Our quantum field is a 3-D pixelated lattice that evolves through time. As with the path integral, each time step results a complex-valued phase shift at each spatial point. Those complex numbers are fine in the Feynman path integral because they get squared and disappear. But they’re very difficult to deal with in Monte Carlo approaches. So we need one more hack- our most ingenious yet. We’re going to pretend that time is just another dimension of space. This operation is called the Wick rotation and it eliminates the complex nature of the phase shifts. If we also “pixelate” the time dimension then we have a lattice with 4 spatial dimensions.

Now our couple quark-gluon field looks like this: a lattice of points with connections. The points are the quark field and the connections are the gluon field. Getting rid of the quantum probabilities means this isn’t really even a quantum problem any more. The structure looks like a crystal - admittedly a 4-dimensional one, but a classical crystal. And guess what - we understand how crystals work extremely well. We can now simulate how this lattice evolves over time using the laws of statistical mechanics.

We’re not all the way there yet. After all, spacetime isn’t really a discrete lattice of points. And it turns out that the things you want to calculate, like the mass of a hadron, DO depend on your choice of pixel size. But in a very simple way. You can run your simulation multiple times for different lattice spacings to figure out that relationship. For example, the prediction for neutron mass gets larger with increasing lattice spacing, but if you draw a trend line through your simulation results you can find the neutron mass in the case of zero spacing - a continuous spacetime. And guess what - it works.

This trick of transforming quantum fields into a lattice was first discovered by Ken Wilson all the way back in 1974, back when you’d be lucky to fit a kilobyte of RAM on a computer. Since then, and with the help of vastly improved computational resources, lattice QCD has accurately predicted many things, from masses and decay frequencies of hadrons to the exotic properties of quark-gluon plasma. These simulations were also an essential part of the prediction side of the new muon g-2 results.

The fact that lattice QCD even works gives us deep insights into the nature of the quantum fields. For one thing, because it doesn’t use virtual particles at all, but rather simulates the quantum field more or less directly. That helps us put to bed the idea that virtual particles are more than an approximation of what these messy fields are really doing during an interaction.

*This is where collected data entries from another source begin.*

/-- 07 R165 to R167, R169, 10 R239, R240: WLAPP with room in its list, and WLPOP where the list holds an item for it, put a request in flight that the die's
unit serves; after quiescence WLPOP answers all ones with its predicate false and WLAPP stops with LAUNCH_STALL. FACC puts its fetch-and-add
in flight. SLOOK and SLOOKI write the name of their line, S standing at the word while the request is in the network (log 112); WLPOP and FACC wait behind
a FACC in flight (log 28). -/
def Obligations.ListsFaccAndLookups : Prop :=
  ∀ (s s2 : State) (f : LSF) (w : WorkList) (l : Launch) (ps : List Piece) (name : Word),
    let x := s.lsIssue .l f
    let y := s.lsIssue .s f
    let d := dieOf s.cur
    let nl := (s.tile.indexOf .l f + dispOf f).toNat % 256
    let ns := (s.tile.indexOf .s f + dispOf f).toNat % 256
    let pd : BitVec 3 := BitVec.ofNat 3 f.vreg.toNat
    let rd5 : Reg := BitVec.ofNat 5 f.vreg.toNat
    let inc : Reg := BitVec.ofNat 5 (f.vreg.toNat / 32)
    let wide := f.vreg.getLsbD 10
    let n := if wide then 8 else 4
    let fp : BitVec 3 := BitVec.ofNat 3 (f.imm.toNat / 2 ^ 17)
    let ea := s.tile.areg .l f.base + s.tile.indexOf .l f + (f.imm.extractLsb' 0 17).signExtend 64
    (LsReady s .s f (addrRegsOf f) [] → s.sysRelease f true = none → s.workList d s.tile.launch ns = some w →
      s.launch? s.tile.launch = some l →
      (l.quiescent = true → s.tile.mayStop .s = true → exec (.wlapp f) s = .next (s.lsStop .s (peersOf .s f.push) .launchStall 0)) ∧
      (l.quiescent = false → w.items.length + y.listReqs d s.tile.launch ns true < w.cap →
        let z := y.launchReq s .s f (.wlapp d ns (s.tile.areg .s f.base)) [] false true
        exec (.wlapp f) s = .next ((if s.defer then z else z.appendArrives s.cur).lsGoOn .s))) ∧
    (LsReady s .l f (addrRegsOf f) [pd] → s.workList d s.tile.launch nl = some w → s.launch? s.tile.launch = some l →
      (l.quiescent = true → exec (.wlpop f) s = .next (s.lsDone .l f 0xFFFFFFFF fun t =>
        (t.setLs .l f.base (BitVec.allOnes 64)).setPred .l pd false)) ∧
      (l.quiescent = false → s.tile.faccOpen = false → x.listReqs d s.tile.launch nl false < w.items.length →
        let z := x.launchReq s .l f (.wlpop f.base d nl pd) [] false true
        exec (.wlpop f) s = .next ((if s.defer then z else z.popArrives s.cur).lsGoOn .l))) ∧
    (LsReady s .l f (rd5 :: inc :: addrRegsOf f) [fp] → s.tile.faccOpen = false → ea.toNat % n = 0 →
      (Plan.ok [] x).add s.cur .far .rmw ea n 0 0 false = .ok ps s2 →
      exec (.facc f) s = .next ((s2.launchReq s .l f (.facc rd5 wide (s.tile.areg .l inc) fp) ps false false).lsGoOn .l)) ∧
    (∀ p ∈ [(Instr.slook f, false), (.slooki f, true)], LsReady s .s f [f.base] [] → s.sysRelease f true = none →
      (f.order = 0 ∨ y.tile.openBefore .s (decide (f.scope = 3)) = false) → y.tile.acquireBefore .s = false →
      (s.defer = true → exec p.1 s = .next ((s.bindTag s.tile.ctx).upd fun t =>
        let t := t.lsHold .s s.dev.now
        t.setLsState .s { t.ls .s with sent := some ((t.ls .s).sent.getD (s.dev.now, 0)) })) ∧
      (s.defer = false → s.regLost (128 * f.vreg.toNat) 128 = none → y.lookup s.tile.ctx (s.tile.vreg f.vreg.toNat) p.2 = .ok name s2 →
        exec p.1 s = .next ((s2.upd fun t => (t.setLs .s f.base name).mark .s (t.s.clk.s + 1)).lsEnd s .s f (BitVec.ofNat 32 name.toNat))))

/-! ### C -/

/-- 04 R72 to R77, 08 R172, R199, 09 R204, R217: a bundle that finds nothing to wait for and whose every part computes, whichever of the slot instructions VADD to
CBLOAD (Instr.ofSlot), of MXGO, MXGOU and MXLOOP, or the token bundle names it, takes effect whole: entries popped, slot M's command queued, both slots' results and slot A's
control written, pushes made (or held with a held write) and C gone on. A part that fails stops C with its cause and nothing done; a bundle whose renamed slots are a reserved encoding, by themselves, in the loop mode or for the format they name, stops C with ILLEGAL and moves nothing.
04 R74, R76, 09 R204, R211: what the issue of a bundle leaves alone. K, L and S, semaphores, events, guards, the scratchpad and every memory but the
register space stay; a bundle without jump at the end of no loop moves the pc on by 16; a register that no slot writes keeps every byte. -/
def Obligations.CBundlesIssue : Prop :=
  (∀ (s : State) (op : VCode) (ty : BitVec 2) (f : SlotF) (x : Bun) (mop : MOp) (m : MSlot) (k : Toks),
    ∀ p ∈ [(Instr.ofSlot ⟨op, ty, f⟩ x, bundleOf x op ty f), (Instr.ofM (some ⟨mop, m⟩) k, ⟨none, none, none, some ⟨mop, m⟩, k⟩),
        (.tokenBundle k, ⟨none, none, none, none, k⟩)],
      let b := s.renamedBundle p.2
      (CReady s b →
        (∀ o, s.tile.bundleOut (s.rngKey s.cur) b (s.cPay b) = .ok o → exec p.1 s = .next (s.cDone b o)) ∧
        (∀ c a, s.tile.bundleOut (s.rngKey s.cur) b (s.cPay b) = .error (c, a) →
          exec p.1 s = .next (s.cStop (peersOf .c b.k.push) c a))) ∧
      (s.tile.c.held = none → s.tile.bundleReserved b = true → exec p.1 s = .next (s.stopSeq s.cur .c .illegal 0 false s.tile.c.resv))) ∧
  (∀ (s : State) (b : Bundle) (o : BundleOut),
    let t := s.cDone b o
    t.cur = s.cur ∧ (∀ u, u ≠ s.cur → t.tileAt u = s.tileAt u) ∧ t.tile.k = s.tile.k ∧ t.tile.l = s.tile.l ∧ t.tile.s = s.tile.s ∧
    t.tile.sm = s.tile.sm ∧ t.tile.evq = s.tile.evq ∧ t.tile.gd = s.tile.gd ∧ t.tile.spm = s.tile.spm ∧ t.tile.side = s.tile.side ∧
    t.tile.carves = s.tile.carves ∧ t.dev.hbm = s.dev.hbm ∧ t.dev.host = s.dev.host ∧ t.dev.net = s.dev.net ∧
    (o.ctl.jump = none → loopsAt o.ctl.c.lc s.tile.c.pc = [] → t.tile.c.pc = s.tile.c.pc + 16) ∧
    (∀ target br, o.ctl.jump = some (target, br) → t.tile.c.pc = target) ∧
    (∀ r, (∀ z ∈ [o.a, o.b], ∀ q, z = some q → (∀ w ∈ q.1.regs, w.1 ≠ r) ∧ q.1.mem = []) → ∀ i, i < 128 →
      t.tile.rbyte (128 * r + i) = s.tile.rbyte (128 * r + i)))

/-- 08 R178, R181, R194: the integer, logical and bit-pattern instructions of a vector slot, element by element at their width, under the lane mask. -/
def Obligations.VectorIntegerElements : Prop :=
  ∀ (x : SlotIn),
    let w := match x.s.ty.toNat with | 1 => 2 | 2 => 1 | 3 => 8 | _ => 4
    let fw := if x.s.ty = 0 then 4 else 2
    let n := 8 * w
    let a := fun w e => elemAt w x.va e
    let b := fun w e => elemAt w (x.vb w) e
    let sa := fun e => (BitVec.ofNat n (a w e)).toInt
    let sb := fun e => (BitVec.ofNat n (b w e)).toInt
    let int := fun (z : Int) => (z % 2 ^ n).toNat
    let gives := fun (op : VCode) (w : Nat) (new : Nat → Nat) => x.s.op = op → x.writes w new
    gives .viadd w (fun e => (a w e + b w e) % 2 ^ n) ∧ gives .visub w (fun e => int ((a w e : Int) - b w e)) ∧
    gives .vimul w (fun e => a w e * b w e % 2 ^ n) ∧ gives .vimulh w (fun e => int (sa e * sb e / 2 ^ n)) ∧
    gives .vand 4 (fun e => a 4 e &&& b 4 e) ∧ gives .vor 4 (fun e => a 4 e ||| b 4 e) ∧ gives .vxor 4 (fun e => a 4 e ^^^ b 4 e) ∧
    gives .vnot 4 (fun e => 0xFFFFFFFF - a 4 e) ∧
    gives .vshl w (fun e => a w e * 2 ^ (b w e % n) % 2 ^ n) ∧ gives .vshr w (fun e => a w e / 2 ^ (b w e % n)) ∧
    gives .vsar w (fun e => int (sa e / 2 ^ (b w e % n))) ∧
    gives .vimin w (fun e => if sa e ≤ sb e then a w e else b w e) ∧ gives .vimax w (fun e => if sa e ≤ sb e then b w e else a w e) ∧
    gives .vmov 1 (fun e => a 1 e) ∧ gives .vconj 8 (fun e => (a 8 e + 2 ^ 63) % 2 ^ 64) ∧
    gives .vabs fw (fun e => a fw e % 2 ^ (8 * fw - 1)) ∧ gives .vneg fw (fun e => (a fw e + 2 ^ (8 * fw - 1)) % 2 ^ (8 * fw)) ∧
    gives .vcpys fw (fun e => a fw e % 2 ^ (8 * fw - 1) + b fw e / 2 ^ (8 * fw - 1) * 2 ^ (8 * fw - 1))
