-- ==== Sys2Proof/Laws/State.lean ====
section
/-! SUPPORT. What the updates of State leave and set: one lemma for each field and update, so that no proof unfolds a record update. -/

namespace Sys2Proof.Machine

/-! ### Vectors by number -/

@[simp] theorem rd_wr_self {α : Type} {n : Nat} [Inhabited α] (v : Vector α n) (i : Nat) (x : α) (h : i < n) :
    rd (wr v i x) i = x := by simp [rd, wr, h]

theorem rd_wr_ne {α : Type} {n : Nat} [Inhabited α] (v : Vector α n) (i j : Nat) (x : α) (h : i ≠ j) :
    rd (wr v i x) j = rd v j := by simp [rd, wr, Vector.getElem?_setIfInBounds_ne h]

/-! ### Tiles -/

@[simp] theorem tileAt_setTileAt_self (s : State) (t : TileId) (x : Tile) : (s.setTileAt t x).tileAt t = x := by
  simp [State.tileAt, State.setTileAt]

theorem tileAt_setTileAt_ne (s : State) (t u : TileId) (x : Tile) (h : t ≠ u) : (s.setTileAt t x).tileAt u = s.tileAt u := by
  have : t.val ≠ u.val := fun e => h (Fin.ext e)
  simp [State.tileAt, State.setTileAt, Vector.getElem_set_ne, this]

theorem tileAt_setTileAt (s : State) (t u : TileId) (x : Tile) :
    (s.setTileAt t x).tileAt u = if t = u then x else s.tileAt u := by
  by_cases h : t = u
  · subst h; simp
  · simp [h, tileAt_setTileAt_ne]

@[simp] theorem setTileAt_setTileAt (s : State) (t : TileId) (x y : Tile) :
    (s.setTileAt t x).setTileAt t y = s.setTileAt t y := by simp [State.setTileAt]

@[simp] theorem setTileAt_tileAt (s : State) (t : TileId) : s.setTileAt t (s.tileAt t) = s := by
  simp [State.setTileAt, State.tileAt]

@[simp] theorem cur_setTileAt (s : State) (t : TileId) (x : Tile) : (s.setTileAt t x).cur = s.cur := rfl
@[simp] theorem defer_setTileAt (s : State) (t : TileId) (x : Tile) : (s.setTileAt t x).defer = s.defer := rfl
@[simp] theorem agenda_setTileAt (s : State) (t : TileId) (x : Tile) : (s.setTileAt t x).agenda = s.agenda := rfl
@[simp] theorem tick_setTileAt (s : State) (t : TileId) (x : Tile) : (s.setTileAt t x).tick = s.tick := rfl
@[simp] theorem cur_updDev (s : State) (f : Device → Device) : (s.updDev f).cur = s.cur := rfl
@[simp] theorem dev_updDev (s : State) (f : Device → Device) : (s.updDev f).dev = f s.dev := rfl
@[simp] theorem cur_upd (s : State) (f : Tile → Tile) : (s.upd f).cur = s.cur := rfl
@[simp] theorem defer_upd (s : State) (f : Tile → Tile) : (s.upd f).defer = s.defer := rfl

@[simp] theorem tile_upd (s : State) (f : Tile → Tile) : (s.upd f).tile = f s.tile := by
  simp [State.upd, State.updAt, State.tile]

@[simp] theorem upd_upd (s : State) (f g : Tile → Tile) : (s.upd f).upd g = s.upd fun t => g (f t) := by
  simp [State.upd, State.updAt]

@[simp] theorem tileAt_updAt_self (s : State) (t : TileId) (f : Tile → Tile) : (s.updAt t f).tileAt t = f (s.tileAt t) := by
  simp [State.updAt]

theorem tileAt_updAt_ne (s : State) (t u : TileId) (f : Tile → Tile) (h : t ≠ u) : (s.updAt t f).tileAt u = s.tileAt u :=
  tileAt_setTileAt_ne s t u _ h

@[simp] theorem hbm_setTileAt (s : State) (t : TileId) (x : Tile) : (s.setTileAt t x).dev.hbm = s.dev.hbm := rfl
@[simp] theorem hub_setTileAt (s : State) (t : TileId) (x : Tile) : (s.setTileAt t x).dev.hub = s.dev.hub := rfl
@[simp] theorem host_setTileAt (s : State) (t : TileId) (x : Tile) : (s.setTileAt t x).dev.host = s.dev.host := rfl
@[simp] theorem hostCopies_setTileAt (s : State) (t : TileId) (x : Tile) : (s.setTileAt t x).dev.hostCopies = s.dev.hostCopies := rfl
@[simp] theorem hostDeny_setTileAt (s : State) (t : TileId) (x : Tile) : (s.setTileAt t x).dev.hostDeny = s.dev.hostDeny := rfl
@[simp] theorem hostLost_setTileAt (s : State) (t : TileId) (x : Tile) : (s.setTileAt t x).dev.hostLost = s.dev.hostLost := rfl
@[simp] theorem queues_setTileAt (s : State) (t : TileId) (x : Tile) : (s.setTileAt t x).dev.queues = s.dev.queues := rfl
@[simp] theorem served_setTileAt (s : State) (t : TileId) (x : Tile) : (s.setTileAt t x).dev.served = s.dev.served := rfl
@[simp] theorem launches_setTileAt (s : State) (t : TileId) (x : Tile) : (s.setTileAt t x).dev.launches = s.dev.launches := rfl
@[simp] theorem images_setTileAt (s : State) (t : TileId) (x : Tile) : (s.setTileAt t x).dev.images = s.dev.images := rfl
@[simp] theorem ctxbase_setTileAt (s : State) (t : TileId) (x : Tile) : (s.setTileAt t x).dev.ctxbase = s.dev.ctxbase := rfl
@[simp] theorem sdva_setTileAt (s : State) (t : TileId) (x : Tile) : (s.setTileAt t x).dev.sdva = s.dev.sdva := rfl
@[simp] theorem sdlen_setTileAt (s : State) (t : TileId) (x : Tile) : (s.setTileAt t x).dev.sdlen = s.dev.sdlen := rfl
@[simp] theorem sdctl_setTileAt (s : State) (t : TileId) (x : Tile) : (s.setTileAt t x).dev.sdctl = s.dev.sdctl := rfl
@[simp] theorem shoot_setTileAt (s : State) (t : TileId) (x : Tile) : (s.setTileAt t x).dev.shoot = s.dev.shoot := rfl
@[simp] theorem syncIds_setTileAt (s : State) (t : TileId) (x : Tile) : (s.setTileAt t x).dev.syncIds = s.dev.syncIds := rfl
@[simp] theorem farange_setTileAt (s : State) (t : TileId) (x : Tile) : (s.setTileAt t x).dev.farange = s.dev.farange := rfl
@[simp] theorem acct_setTileAt (s : State) (t : TileId) (x : Tile) : (s.setTileAt t x).dev.acct = s.dev.acct := rfl
@[simp] theorem acctHeld_setTileAt (s : State) (t : TileId) (x : Tile) : (s.setTileAt t x).dev.acctHeld = s.dev.acctHeld := rfl
@[simp] theorem bound_setTileAt (s : State) (t : TileId) (x : Tile) : (s.setTileAt t x).dev.bound = s.dev.bound := rfl
@[simp] theorem sxbase_setTileAt (s : State) (t : TileId) (x : Tile) : (s.setTileAt t x).dev.sxbase = s.dev.sxbase := rfl
@[simp] theorem sxk_setTileAt (s : State) (t : TileId) (x : Tile) : (s.setTileAt t x).dev.sxk = s.dev.sxk := rfl
@[simp] theorem sxen_setTileAt (s : State) (t : TileId) (x : Tile) : (s.setTileAt t x).dev.sxen = s.dev.sxen := rfl
@[simp] theorem sxlive_setTileAt (s : State) (t : TileId) (x : Tile) : (s.setTileAt t x).dev.sxlive = s.dev.sxlive := rfl
@[simp] theorem walks_setTileAt (s : State) (t : TileId) (x : Tile) : (s.setTileAt t x).dev.walks = s.dev.walks := rfl
@[simp] theorem savebase_setTileAt (s : State) (t : TileId) (x : Tile) : (s.setTileAt t x).dev.savebase = s.dev.savebase := rfl
@[simp] theorem saveslots_setTileAt (s : State) (t : TileId) (x : Tile) : (s.setTileAt t x).dev.saveslots = s.dev.saveslots := rfl
@[simp] theorem saves_setTileAt (s : State) (t : TileId) (x : Tile) : (s.setTileAt t x).dev.saves = s.dev.saves := rfl
@[simp] theorem flgap_setTileAt (s : State) (t : TileId) (x : Tile) : (s.setTileAt t x).dev.flgap = s.dev.flgap := rfl
@[simp] theorem devid_setTileAt (s : State) (t : TileId) (x : Tile) : (s.setTileAt t x).dev.devid = s.dev.devid := rfl
@[simp] theorem htag_setTileAt (s : State) (t : TileId) (x : Tile) : (s.setTileAt t x).dev.htag = s.dev.htag := rfl
@[simp] theorem ports_setTileAt (s : State) (t : TileId) (x : Tile) : (s.setTileAt t x).dev.ports = s.dev.ports := rfl
@[simp] theorem hentia_setTileAt (s : State) (t : TileId) (x : Tile) : (s.setTileAt t x).dev.hentia = s.dev.hentia := rfl
@[simp] theorem paths_setTileAt (s : State) (t : TileId) (x : Tile) : (s.setTileAt t x).dev.paths = s.dev.paths := rfl
@[simp] theorem failed_setTileAt (s : State) (t : TileId) (x : Tile) : (s.setTileAt t x).dev.failed = s.dev.failed := rfl
@[simp] theorem net_setTileAt (s : State) (t : TileId) (x : Tile) : (s.setTileAt t x).dev.net = s.dev.net := rfl
@[simp] theorem portT_setTileAt (s : State) (t : TileId) (x : Tile) : (s.setTileAt t x).dev.portT = s.dev.portT := rfl
@[simp] theorem portWaves_setTileAt (s : State) (t : TileId) (x : Tile) : (s.setTileAt t x).dev.portWaves = s.dev.portWaves := rfl
@[simp] theorem combs_setTileAt (s : State) (t : TileId) (x : Tile) : (s.setTileAt t x).dev.combs = s.dev.combs := rfl
@[simp] theorem toFabric_setTileAt (s : State) (t : TileId) (x : Tile) : (s.setTileAt t x).dev.toFabric = s.dev.toFabric := rfl
@[simp] theorem hostReads_setTileAt (s : State) (t : TileId) (x : Tile) : (s.setTileAt t x).dev.hostReads = s.dev.hostReads := rfl
@[simp] theorem farReplies_setTileAt (s : State) (t : TileId) (x : Tile) : (s.setTileAt t x).dev.farReplies = s.dev.farReplies := rfl
@[simp] theorem remote_setTileAt (s : State) (t : TileId) (x : Tile) : (s.setTileAt t x).dev.remote = s.dev.remote := rfl
@[simp] theorem lost_setTileAt (s : State) (t : TileId) (x : Tile) : (s.setTileAt t x).dev.lost = s.dev.lost := rfl
@[simp] theorem nextId_setTileAt (s : State) (t : TileId) (x : Tile) : (s.setTileAt t x).dev.nextId = s.dev.nextId := rfl
@[simp] theorem stall_setTileAt (s : State) (t : TileId) (x : Tile) : (s.setTileAt t x).dev.stall = s.dev.stall := rfl
@[simp] theorem now_setTileAt (s : State) (t : TileId) (x : Tile) : (s.setTileAt t x).dev.now = s.dev.now := rfl
@[simp] theorem clk_setTileAt (s : State) (t : TileId) (x : Tile) : (s.setTileAt t x).dev.clk = s.dev.clk := rfl
@[simp] theorem clkRem_setTileAt (s : State) (t : TileId) (x : Tile) : (s.setTileAt t x).dev.clkRem = s.dev.clkRem := rfl
@[simp] theorem mgmt_setTileAt (s : State) (t : TileId) (x : Tile) : (s.setTileAt t x).dev.mgmt = s.dev.mgmt := rfl
@[simp] theorem dies_setTileAt (s : State) (t : TileId) (x : Tile) : (s.setTileAt t x).dev.dies = s.dev.dies := rfl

So there’s your whirlwind introduction to lattice QCD. As our computing power grows, one day we’ll likely be able to build detailed simulations of entire collections of hadrons like the nucleus of a single atom. We will never simulate a whole universe this way - nor any way in all likelihood. But we’re going to learn so much just simulating such tiny patches of spacetime.

Comments

Rileymetal

What happens inside a proton? Positivity.

Ted Jones

Has Spacetime done an episode on the Weak Force? I think with the weak force you are looking at a waveform and probabilities -- like with QED -- but I could have that wrong. Why an isotope would seem to be stable for millions of years and then suddenly radiate a particle in more interesting to me than the messy confusion going on inside a hadron.

Anonymous

As a follow up, could you do an episode on the Nielsen Ninomiya theorem?